考え事をしていたら、エリベルは二個目の魔石の調整にかかっていた。
「後は、私の考えたトラップもこいつらに作らせましょうかね……」
『お前の考えたヤツって言うとアレか?』
「そうそう、アレ」
男女の冒険者が一定距離にいた場合にのみ、爆発するっていうヤツ。
俺は個人的にこのトラップを『リア充殺し』と呼んでいる。
この他にも、エリベルの考えたトラップは、特定条件下で発動するタイプの奴が多い。
ただ、その条件が“男女”というのが非常に多い。
何コイツ、生前カップルに恨みでもあったのか?
「ふふふ、苦痛に悶えるバカ共の顔が目に浮かぶわぁ……」
うわぁ……。
すっげぇ楽しそう。
めっちゃ私怨入ってるなこれ……。
若干俺が引いていると、がちゃがちゃと音がした。
何かと思って見て見れば、奥から何やらスケルトンの集団がやってきた。
多いな。三十体くらいか?
『エリベル、アレは?』
「ああ、もう来たのね。丁度よかったわ」
スケルトン達は俺達の前に来ると一糸乱れぬ動きで立ち止まった。
その姿はまるで軍隊だ。
何体かは背負子を背負ってる。
アンの子蟻達並みに統率されているな。
「………戻ってきたのは、百体中三十二体か。まずまずの成果ね」
エリベルはそのスケルトンたちを満足そうに眺める。
あれ、このスケルトン達……?
俺は魔力感知を発動させる。
やっぱりそうだ。
こいつ等、普通のスケルトンじゃない。
けっこう魔力が強い。
これって……?
「ソルジャー・スケルトン。

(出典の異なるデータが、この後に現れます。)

-- ==== Sys2Proof/Tests/Slice0.lean ====
section
/-! SUPPORT. Small tests: the well-formedness check, the reader of words, one-step results taken from the manual's own worked
examples, and for every obligation that has hypotheses a state and operands that meet them. -/

namespace Sys2Proof.Tests

open Sys2Proof.Machine

/-! ## Small states -/

/-- The machine with its image load done. -/
def up : State := { State.reset with loader := { result := .signature, loading := false } }

/-- A frame of a kind with tag 1. -/
def fr (k : Byte) (body : List Byte) : Frame := { kind := k, tag := 1, body := body }

/-- A state with an order in buffer A. -/
def asked (k : Byte) (body : List Byte) (s : State) : State := { s with host := { s.host with bufA := .held (fr k body) 0 } }

theorem front_asked (k : Byte) (body : List Byte) (s : State) (h : s.host = .powerStart) :
    Front (asked k body s) k (fr k body) :=
  ⟨by simp [asked, State.nextOrder, h, HostChan.powerStart, HostChan.earliest, HostChan.orderDue, Buf.isHeld], rfl, by simp [fr]⟩

/-- A story called BUDGET at a place, with home basket 3. -/
def story (p : Place) : Story :=
  { slug := ascii "BUDGET", prio := .urgent, origin := .order, home := 3, place := p, reviewers := [], format := 0, chain := [],
    count := 0, depth := none, setCount := 0, route := [], truncated := false, overset := false }

/-- That story as number 8, in the basket its place names. -/
def filed (p : Place) : State :=
  let s := up.setRec 7 { gen := 1, story := some (story p) }
  match p with
  | .opn b => s.setStories b [7]
  | .killed => s.setStories spikeBasket [7]
  | _ => s

theorem filed_dir (p : Place) : (filed p).dir[(7 : Sid)] = { gen := 1, story := some (story p) } := by
  have : (filed p).dir = (up.setRec 7 { gen := 1, story := some (story p) }).dir := by cases p <;> rfl
  rw [this]; simp

theorem filed_host (p : Place) : (filed p).host = .powerStart := by cases p <;> rfl

theorem names_filed (p : Place) (k : Byte) (body : List Byte) : Names (asked k body (filed p)) 0 8 1 7 (story p) :=
  ⟨rfl, filed_dir p⟩

theorem front_filed (p : Place) (k : Byte) (body : List Byte) : Front (asked k body (filed p)) k (fr k body) :=
  front_asked k body _ (filed_host p)

/-- A line with a session on L5. -/
def desk (ss : Session) (s : State) : State := s.setLine 5 { LineRec.powerStart with owner := .terminal ss }

/-- A session signed on under profile 2 and showing basket 3, with bytes in its key FIFO. -/
def seat (st : SessState) (fifo : List Byte) : Session :=
  { Session.fresh 15 with state := st, profile := some 2, view := some { basket := some 3, top := 0, highlight := 0 }, fifo := fifo }

/-- An edit state on story 8. -/
def edit : Edit := { key := { sid := 7, gen := 1 }, cursor := 0, top := 0, overstrike := false, entry := none }

theorem session_desk (ss : Session) (s : State) : (desk ss s).session? 5 = some ss := by
  simp [desk, State.session?]; rfl

/-- A line with an intake on L6. -/
def circuit (ik : Intake) (slot : Option RxChar) (s : State) : State :=
  s.setLine 6 { LineRec.powerStart with owner := .wire ik, slot := slot }

/-- A setter line L7, to which channel A is bound. -/
def press (s : State) : State := s.setLine 7 { LineRec.powerStart with owner := .setter, rx := .assemble }

/-- A story job for story 8. -/
def job : Job :=
  { number := 1, page := false, rush := false, queuer := none, after := some 3,
    segments := [{ key := { sid := 7, gen := 1 }, measure := 0, depth := 0, column := 0, top := 0 }], running := true }

def waiting (n : Nat) : Job := { job with number := n, running := false }

/-- Two stories, number 8 and number 10, each in the basket its place names, over a store. -/
def shelved (a z : Option Story) (store : List Block) : State :=
  { up with
    store := store
    dir := (up.dir.set (7 : Sid) { gen := 1, story := a }).set (9 : Sid) { gen := 1, story := z }
    baskets := Vector.ofFn fun b =>
      { name := up.baskets[b].name
        stories := (if a.bind (fun st => st.place.basket?) = some b then [7] else []) ++
          (if z.bind (fun st => st.place.basket?) = some b then [9] else []) } }

theorem shelved_dir (a z : Option Story) (store : List Block) (sid : Sid) :
    (shelved a z store).dir[sid] = if sid = 9 then { gen := 1, story := z } else if sid = 7 then { gen := 1, story := a }
      else { gen := 0, story := none } := by
  by_cases h9 : sid = 9
  · subst h9; simp [shelved]
  · have e9 : (9 : Nat) ≠ sid.val := fun e => h9 (Fin.ext e.symm)
    by_cases h7 : sid = 7
    · subst h7; simp [shelved]
    · have e7 : (7 : Nat) ≠ sid.val := fun e => h7 (Fin.ext e.symm)
      simp [shelved, up, State.reset, State.atPowerStart, h7, h9, e7, e9]

theorem shelved_story (a z : Option Story) (store : List Block) (s : State) (h : s.dir = (shelved a z store).dir) (sid : Sid) :
    s.story? sid = if sid = 9 then z else if sid = 7 then a else none := by
  simp only [State.story?, h, shelved_dir]
  split
  · rfl
  · split <;> rfl

theorem shelved_stories (a z : Option Story) (store : List Block) (s : State)
    (h : s.baskets = (shelved a z store).baskets) (b : BasketNo) :
    s.stories b = (if a.bind (fun st => st.place.basket?) = some b then [7] else []) ++
      (if z.bind (fun st => st.place.basket?) = some b then [9] else []) := by
  simp [State.stories, h, shelved]

/-- No line holds a story of the shelf that stands elsewhere. -/
theorem heldBy_shelved (a z : Option Story) (store : List Block) (s : State) (l : LineNo) (hd : s.dir = (shelved a z store).dir)
    (ha : ∀ st, a = some st → st.place.isHeldBy l = false) (hz : ∀ st, z = some st → st.place.isHeldBy l = false) :
    s.heldBy l = none := by
  rw [State.heldBy, List.find?_eq_none]
  intro sid _
  rw [hd, shelved_dir]
  have other : ∀ x : Option Story, (∀ st, x = some st → st.place.isHeldBy l = false) →
      ¬ Rec.isHeldBy l { gen := 1, story := x } = true := by
    intro x hx
    cases x with
    | none => exact Bool.false_ne_true
    | some st => rw [show Rec.isHeldBy l { gen := 1, story := some st } = st.place.isHeldBy l from rfl, hx st rfl]; decide
  split
  · exact other z hz
  · split
    · exact other a ha
    · exact Bool.false_ne_true

/-- The story at the head of a view, in a basket with stories in it and in one with none. -/
theorem view_head (s : State) (b : BasketNo) (sid : Sid) (more : List Sid) (h : s.stories b = sid :: more) :
    (s.viewOf { basket := some b, top := 0, highlight := 0 })[0]? = some sid := by
  simp [State.viewOf, State.viewList, h]

theorem view_head_out (s : State) (h : s.stories 3 = []) :
    (s.viewOf { basket := some 3, top := 0, highlight := 0 })[0]? =
      (List.finRange 512).find? fun sid => (s.story? sid).any fun st => st.home == 3 && st.place.isOut := by
  simp only [State.viewOf, State.viewList, Option.elim_some, h, List.nil_append, State.outPart]
  rw [if_neg (by decide), ← List.head?_eq_getElem?, List.head?_filter]

theorem view_head_held (a : Story) (store : List Block) (s : State) (hd : s.dir = (shelved (some a) none store).dir)
    (hb : s.baskets = (shelved (some a) none store).baskets) (h : a.place.basket? = none)
    (ho : (a.home == 3 && a.place.isOut) = true) :
    (s.viewOf { basket := some 3, top := 0, highlight := 0 })[0]? = some 7 := by
  rw [view_head_out s (by rw [shelved_stories (some a) none store s hb]; simp [h])]
  have e : (fun sid => (s.story? sid).any fun st => st.home == 3 && st.place.isOut) = fun sid => sid == (7 : Sid) := by
    funext sid
    rw [shelved_story (some a) none store s hd]
    by_cases h7 : sid = 7
    · subst h7; exact ho
    · by_cases h9 : sid = 9 <;> simp [h7, h9]
  rw [e]; decide +kernel

/-- A home, and a basket a story is OPEN in, of an URGENT story on the shelf. -/
def atDesk (st : Story) : Prop := st.home.val ≤ 22 ∧ (∀ b, st.place = .opn b → b.val ≤ 22) ∧ st.prio = .urgent

theorem shelved_cases (a z : Option Story) (store : List Block) (s : State) (h : s.dir = (shelved a z store).dir) (sid : Sid)
    (st : Story) (hs : s.story? sid = some st) : (sid = 7 ∧ a = some st) ∨ (sid = 9 ∧ z = some st) := by
  rw [shelved_story a z store s h] at hs
  split at hs
  · exact .inr ⟨‹_›, hs⟩
  · split at hs
    · exact .inl ⟨‹_›, hs⟩
    · cases hs

/-- The two stories' baskets are in their form. -/
theorem basket_form (a z : Option Story) (store : List Block) (s : State) (hd : s.dir = (shelved a z store).dir)
    (hb : s.baskets = (shelved a z store).baskets) (ha : ∀ st, a = some st → atDesk st) (hz : ∀ st, z = some st → atDesk st) :
    BasketForm s := by
  have desks : ∀ (sid : Sid) st, s.story? sid = some st → atDesk st := fun sid st h =>
    (shelved_cases a z store s hd sid st h).elim (fun x => ha st x.2) fun x => hz st x.2
  have prio : ∀ (b : BasketNo) (x : Sid), x ∈ s.stories b → s.prio x = .urgent := fun b x hx => by
    have hs : ∃ st, s.story? x = some st := by
      rw [shelved_stories a z store s hb] at hx
      rw [shelved_story a z store s hd]
      rcases List.mem_append.1 hx with h | h <;> split at h
      · rename_i e
        rw [List.mem_singleton.1 h, if_neg (by decide), if_pos rfl]
        cases a with
        | none => cases e
        | some st => exact ⟨st, rfl⟩
      · cases h
      · rename_i e
        rw [List.mem_singleton.1 h, if_pos rfl]
        cases z with
        | none => cases e
        | some st => exact ⟨st, rfl⟩
      · cases h
    obtain ⟨st, hs⟩ := hs
    rw [State.prio, hs]; exact (desks x st hs).2.2
  refine ⟨fun b sid => ?_, fun b => ?_, fun b _ => ?_, fun sid st h => ⟨(desks sid st h).1, (desks sid st h).2.1⟩⟩
  · rw [shelved_stories a z store s hb, shelved_story a z store s hd]
    by_cases h9 : sid = 9
    · subst h9
      simp [show ¬ (9 : Sid) = 7 by decide]
    · by_cases h7 : sid = 7 <;> simp [h7, h9]
  · rw [shelved_stories a z store s hb]
    split <;> split <;> simp
  · exact List.pairwise_of_forall_mem_list fun x hx y hy => by rw [prio b x hx, prio b y hy]

/-- With no alert on any session. -/
theorem alert_form (s : State) (none' : ∀ (l : LineNo) ss, s.session? l = some ss → ss.alert = none) : AlertForm s :=
  fun l ss a h ha => by rw [none' l ss h] at ha; cases ha

/-- The directory form of the two stories, from its parts. -/
theorem directory_form (a z : Option Story) (store : List Block) (s : State) (hd : s.dir = (shelved a z store).dir)
    (hb : s.baskets = (shelved a z store).baskets) (ha : ∀ st, a = some st → atDesk st) (hz : ∀ st, z = some st → atDesk st)
    (holds : HoldForm s) (items : ItemForm s) (jobs : JobForm s) (alerts : ∀ (l : LineNo) ss, s.session? l = some ss → ss.alert = none)
    (load : s.loader.loading = false) : DirectoryForm s :=
  ⟨basket_form a z store s hd hb ha hz, holds, items, jobs, alert_form s alerts,
    ⟨fun h => (by rw [load] at h; cases h), fun h => (by rw [load] at h; cases h), fun h => (by rw [load] at h; cases h),
      fun h => (by rw [load] at h; cases h)⟩⟩

/-- With no session in EDIT, and no story held but one by the line of a session that is signed on. -/
theorem hold_form (s : State) (sid : Sid) (l : LineNo) (edits : ∀ (l : LineNo) ss, s.session? l = some ss → ss.state ≠ .edit)
    (held : ∀ (x : Sid) st (m : LineNo), s.story? x = some st → st.place = .held m →
      x = sid ∧ m = l ∧ ∃ ss, s.session? l = some ss ∧ ss.state ≠ .dark) : HoldForm s :=
  ⟨fun l ss _ h he => absurd he (edits l ss h), fun x st m h hp => (by obtain ⟨_, rfl, e⟩ := held x st m h hp; exact e),
    fun x y sx sy m hx hy px py => (held x sx m hx px).1.trans (held y sy m hy py).1.symm⟩

/-- With no item in hand and no story in INTAKE. -/
theorem item_form (s : State) (none' : ∀ (l : LineNo) ik, s.intake? l = some ik → ik.item = none)
    (stories : ∀ (x : Sid) st, s.story? x = some st → st.place ≠ .intake) : ItemForm s :=
  ⟨fun l ik it h hi => (by rw [none' l ik h] at hi; cases hi), fun l m ik im it jt h _ hi => (by rw [none' l ik h] at hi; cases hi),
    fun x st h hp => absurd hp (stories x st h)⟩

中級の魔物ね。転移門使って、私のダンジョンに修行に行かせてたのよ」
『修行……?』
「そう。私のダンジョンには、アンデッドが中心の階層もあるからね。そこで、瘴気や魂をたっぷり吸収してきてもらったわけ。半分以上はやられちゃったけど。まあ後で“作り直せば”いいしね。あ、それとコイツも紹介しておくわ」
そう言ってエリベルが指を鳴らすと、魔法陣が出現する。
そこから、三メートル近くある巨大な青い火の玉が現れた。
うひゃぁ!デカいお化け!怖っ!
俺は一気に後ずさる。
「だから、なんで地龍がアンデッドにビビるのよ………」
若干呆れ顔のエリベル。
いや、だって怖いものは怖いんですよ。
「ナイトメア・ミスト。階級は上級。こないだのレイス達の強化版ってところね」
『強化版?でも、進化の魔石はもうないだろ?もしかして、また作ったのか?』
「いいえ。レイスには他の魔物と違って、てっとり早い強化方法ってのがあるのよ。魔石は、ダンジョンに使う分や、ユグル大森林の奴らに食わせる分で余裕が無いしね。だから、独自の強化方法をとったわ」
『どんな?』
「“共食い”よ。あのままじゃ、役に立ちそうになかったからね。百体くらいずつ共食いさせて、コイツに強制進化させたわけ。全部で六十体位はいるわ。数の上では減ったけど、戦力としてはむしろこっちの方が上。残りの個体は、外に他のレイス達を喰いに行ってるわ。あと死体の収集も頼んでるし」
うおぉう……。
なんか、凄いなアンデッド系の魔物って。
凄い殺伐としてる。
よく見れば奥の方に、腐りかけの死体とかが転がってる。
あれが新しいスケルトンとレイスになるのか………。
『………さっき言ってた、もう一回作るっていうのはあの死体の事か?』
「ああ、その事?違うわよ。アレは新規参入用。作り直すってのはコッチ。見てなさいな」
エリベルはスケルトン達に指示を出す。
すると背負子を持ったスケルトン達が、その中身を出した。
それは骨だった。
あっという間に骨の山が出来る。
そして、エリベルはその骨の山に何やら呟きながら魔力を流し込んだ。
すると、その骨の山は少しずつ、形を成し、五十体近いスケルトン達が出来上がる。
成程、骨さえあればもう一回スケルトンを作る事が出来るのか。
「私はアーク・スケルトンだからね。こういった、死霊系統の魔術は得意中の得意なのよ」
進化したソルジャー・スケルトン三十二体と、復活したスケルトン達は再び踵を返し、ダンジョンの奥へと消えて行った。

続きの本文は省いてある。